Hopefully, the Open Math Notes collection will grow to contain many further texts. The example of the book of Ghys is already an illustration of how useful this may be — although it is also available on his home page, one doesn’t necessarily visit it frequently enough to notice it…

Two final whimsical remarks to conclude: (1) among the six authors currently represented [Update (four hours later): this has already changed!], three [Update: four] (at least) are French; (2) one of my set of notes promises a randonnée, and Ghys’s book is a promenade — clearly, one can think of mathematics as a journey…

Unicyclic groups

When working on large finite field versions of conjectures like Bunyakowski’s or Schinzel’s or Bateman-Horn’s, one small point that always somewhat tickled me was that the answer, which follows from the computation of some Galois group, seems to be weaker than this actual computation.

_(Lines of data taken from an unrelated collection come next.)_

/-! ### Reset and boot -/

/-- R37 (D25), R7 and R8: what reset leaves, but for `POS` and `RPHASE`, which the spec leaves unspecified (log entries 3,
4). Of R8, the decided or default value of each parameter that the model lets be overridden and of LINE_MAX, the three
reasons written out from R92; N_TOGGLE and the three periods have no value there. -/
def Obligations.ResetValues : Prop :=
  State.reset.state = .boot ∧ State.reset.busy = false ∧ State.reset.fbValid = false ∧ State.reset.ind = false ∧
    State.reset.tcnt = 0 ∧ State.reset.rxq = [] ∧ State.reset.txq = [] ∧ (∀ a, State.reset.fb.read a = none) ∧
    State.reset.cfg.width = 800 ∧ State.reset.cfg.height = 480 ∧ State.reset.cfg.frameSize = 96000 ∧
    State.reset.cfg.bpp = 2 ∧ State.reset.cfg.ppb = 4 ∧ State.reset.cfg.sampleBits = 8 ∧
    State.reset.cfg.baud = 115200 ∧ State.reset.cfg.tChunkAck = 3 ∧ State.reset.cfg.tHandshake = 2 ∧
    State.reset.cfg.tBackoff = 2 ∧ State.reset.cfg.t1 = 64 ∧ State.reset.cfg.t2 = 128 ∧ State.reset.cfg.t3 = 192 ∧
    State.reset.cfg.chunkRaw = 512 ∧ State.reset.cfg.nHandshake = 5 ∧ State.reset.cfg.lineMax = 1024 ∧
    State.reset.cfg.qUpper = true ∧ State.reset.cfg.hexUpperOk = true ∧
    State.reset.cfg.packPos = { k0 := .p6, k1 := .p4, k2 := .p2, k3 := .p0 } ∧
    State.reset.cfg.reasonHex = [0x49, 0x4E, 0x56, 0x41, 0x4C, 0x49, 0x44, 0x5F, 0x48, 0x45, 0x58] ∧
    (∀ f, State.reset.cfg.reasonDisp.text f = [0x44, 0x49, 0x53, 0x50, 0x4C, 0x41, 0x59]) ∧
    (∀ u, State.reset.cfg.reasonFatal.text u =
      [0x55, 0x4E, 0x43, 0x4C, 0x41, 0x53, 0x53, 0x49, 0x46, 0x49, 0x45, 0x44]) ∧
    State.reset.cfg.chunkHex = 1024 ∧ State.reset.cfg.wf = true

/-- The invariants hold at reset, and `TXQ` holds device lines only. -/
def Obligations.ResetMeetsInvariants : Prop := State.reset.Inv ∧ State.reset.TxLines

/-- R270, R271 (D25): a reset from outside puts the block into the state of R37 from every state; the parameters, the
host and the outputs already made are not the block's. -/
def Obligations.ResetEventClearsBlock : Prop :=
  ∀ (s : State) (rest : List EnvEvent), s.env = .reset :: rest → ∃ t, step s = .next t ∧
    t.state = .boot ∧ t.busy = false ∧ t.fbValid = false ∧ t.ind = false ∧ t.tcnt = 0 ∧ t.rxq = [] ∧ t.txq = [] ∧
    (∀ a, t.fb.read a = none) ∧ t.cfg = s.cfg ∧ t.client = s.client ∧ t.drvCalls = s.drvCalls ∧ t.hist = s.hist ∧
    t.port = s.port ∧ t.env = rest
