-- ==== Sys2Proof/Laws/Codec.lean ====
section
/-! SUPPORT. Small lemmas of the pure units and of the literals: the hex digits (spec/41_hex_codec.md R143), the shape of
encoded text, and admissible reasons (spec/30_encoding.md R92). -/

namespace Sys2Proof

/-- `val(HEXCH(n)) = n` (R143). -/
@[simp] theorem hexVal_hexCh (up : Bool) (n : Nibble) : hexVal up (hexCh n) = some n := by
  revert up n
  decide

theorem hexCh_ne_eol (n : Nibble) : hexCh n ≠ eol := by
  revert n
  decide

theorem hexCh_not_ws (n : Nibble) : isWs (hexCh n) = false := by
  revert n
  decide

/-- The two nibbles of a byte give the byte back (R93). -/
@[simp] theorem joinNibbles_extract (b : Byte) : joinNibbles (b.extractLsb' 4 4) (b.extractLsb' 0 4) = b := by
  revert b
  decide

@[simp] theorem hxEncode_nil : hxEncode [] = [] := rfl

theorem hxEncode_cons (b : Byte) (p : Bytes) :
    hxEncode (b :: p) = hexCh (b.extractLsb' 4 4) :: hexCh (b.extractLsb' 0 4) :: hxEncode p := rfl

theorem mem_hxEncode {p : Bytes} {ch : Byte} (h : ch ∈ hxEncode p) : ∃ n, ch = hexCh n := by
  induction p with
  | nil => simp at h
  | cons b t ih =>
    rw [hxEncode_cons, List.mem_cons, List.mem_cons] at h
    rcases h with rfl | rfl | h
    · exact ⟨_, rfl⟩
    · exact ⟨_, rfl⟩
    · exact ih h

theorem isWs_of_printable {b : Byte} (h : isPrintable b = true) (hs : b ≠ 0x20) : isWs b = false := by
  revert b
  decide

theorem printable_ne_eol {b : Byte} (h : isPrintable b = true) : b ≠ eol := by
  revert b
  decide

/-- What an admissible reason is (R92). -/
theorem admissibleReason_iff (r : Bytes) : admissibleReason r = true ↔
    1 ≤ r.length ∧ r.length ≤ 64 ∧ (∀ b ∈ r, isPrintable b = true) ∧ r.head? ≠ some 0x20 ∧ r.getLast? ≠ some 0x20 := by
  simp [admissibleReason, and_assoc]

end Sys2Proof
end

For instance, to get the “right” answer in Bunyakowski’s Conjecture, one computes a Galois group G that is in a natural way a subgroup of the symmetric group on n letters, and it is enough to show that the proportion of n-cycles in G is exactly 1/n. It is of course sufficient to show that G is the full symmetric group (which contains the right number of n-cycles), but a priori, this is a weaker condition.

Although I mentioned this briefly in my talk in the recent conference in honor of A. Lubotzky’s 60th birthday (where I was greatly honored to be invited!), it’s only last week or so that I somehow finally did the obvious thing, namely some experiments with Magma to see if the property of having proportion 1/n of n-cycles is widespread.

When doing this, the first thing to realize (which I only did when P.P. Palfy pointed it out during that conference…) is that this condition, for a subgroup G of \mathrm{Sym}_n, is equivalent with G containing a unique conjugacy class of n-cycles (simply because the centralizer of an n-cycle, either in G or in the bigger symmetric group, is the cyclic subgroup of order n that it generates). So we can coin a solid decent name for these groups: we call them the unicyclic permutation groups.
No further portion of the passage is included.